EFF and co-counsel filed this lawsuit in 2016 against the U.S. government on behalf of security researcher Matthew Green and technologist Andrew “bunnie” Huang, both of whom pursue projects that benefit the public and are perfectly lawful except for DMCA’s anti-speech provisions, which block their ability to develop and publish their work based upon fair use and other copyright exemptions.  

The appeals court issued a narrow ruling in December 2022 on whether the First Amendment protected the plaintiffs’ rights to publish code that included instructions for circumventing encryption in order to read and build upon lawfully-acquired software and video. But no court has yet considered whether the law overall creates an unconstitutional speech-licensing regime, nor considered the 25 years of accumulated evidence that the law—passed in 1998 before the web became as ubiquitous as it is now—is overbroad because its impact falls predominantly on legitimate and important speech.  

Section 1201’s anti-circumvention and anti-trafficking provisions make it illegal for people to access even lawfully-purchased copyrighted material such as films, songs, and the computer code that controls vehicles, devices, and appliances, whenever such access requires bypassing encryption or another access-control technology. Enacted out of a belief that it was necessary to combat copyright infringement, this ban applies even where people want to make non-infringing fair uses of such materials or engage in speech that has nothing to do with copyright. Since infringers already face steep civil and criminal penalties, the primary impact of this law has been to stifle lawful speech. 

Congress knew that the ban would impact legitimate speech, reaching far beyond copyright infringement. But instead of narrowing the provision, it created a process that required people wishing to exercise their rights to petition the Librarian of Congress for an exemption—a process accessible only once every three years. EFF argues that this provision is also unconstitutional, since it allows the Copyright Office to decide that some completely legal speech is still not allowed. 

“This supposed ‘safety valve’ is not only onerous, slow, and biased, it is an unconstitutional speech-licensing regime,” the brief argued. “And because it lacks clear, definite standards and the procedural safeguards required by the First Amendment, it has generated rules that improperly discriminate against certain types of expression and certain speakers.” 

Green, a professor of computer science and applied cryptography at the Johns Hopkins Information Security Institute, studies the security of computer systems and teaches others how to do the same; his work requires finding weaknesses in code, which requires that he read the code in question.
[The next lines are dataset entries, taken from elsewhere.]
-- ==== Sys2Proof/Machine/IntegerFilter.lean ====
section
/-! DEFINITION. The integer fixed-point filter: IntStep and STEPI (42_integer_filter.md). -/

namespace Sys2Proof.Machine

/-- The accumulator: bias and five exact products, summed modulo 2^64 (R141, R142). b2 is b0. -/
def IntTrack.acc (q : QCoefs) (t : IntTrack) (x : Int) : BitVec 64 :=
  wrap64 (t.r.toNat + q.b0.toInt * x + q.b1.toInt * t.x1.toInt + q.b0.toInt * t.x2.toInt
    - q.a1.toInt * t.y1.toInt - q.a2.toInt * t.y2.toInt)

/-- The output before narrowing: floor(acc / 2^30) under CarryRemainder (R143), floor((acc + 2^29) / 2^30) with the sum wrapped
to 64 bits under RoundAndReset (R144). -/
def shiftedAcc (pol : CarryPolicy) (acc : BitVec 64) : Int :=
  match pol with
  | .carryRemainder => acc.toInt / 2 ^ 30
  | .roundAndReset => (wrap64 (acc.toInt + 2 ^ 29)).toInt / 2 ^ 30

/-- The remainder carried to the next step: acc[29:0] under CarryRemainder (R143), 0 under RoundAndReset (R144). -/
def nextRemainder (pol : CarryPolicy) (acc : BitVec 64) : Remainder :=
  match pol with
  | .carryRemainder => acc.extractLsb' 0 30
  | .roundAndReset => 0

/-- IntStep (R141): the integer track after one sample, and the emitted sample (R145, R146). -/
def intStep (pol : CarryPolicy) (q : QCoefs) (t : IntTrack) (imm : Sample) : IntTrack × Sample :=
  let acc := IntTrack.acc q t (sampleInt imm)
  let v := shiftedAcc pol acc
  ({ x1 := imm, x2 := t.x1, y1 := wrap32 v, y2 := t.y1, r := nextRemainder pol acc }, wrap16 v)

/-- STEPI: one integer-mode sample on channel `ch` (R147). -/
def execStepi (ch : ChIndex) (imm : Sample) (s : State) : Host.Outcome State Fault Refusal :=
  onChannel ch s fun c =>
    let r := intStep c.pol s.q c.int imm
    (s.setChannel ch { c with int := r.1 }).setRes (resOf16 r.2)

end Sys2Proof.Machine
end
Huang, a prominent computer scientist and inventor, and his company Alphamax LLC, are developing devices for editing and analyzing digital video streams that would let people make innovative, real-time uses of their paid video content, such as automatically identifying video subjects, improving accessibility, or captioning a presidential debate with a running comment field from social media—all of which are easy to do if you are able to read the video data into a computer but impossible to do at the same quality otherwise.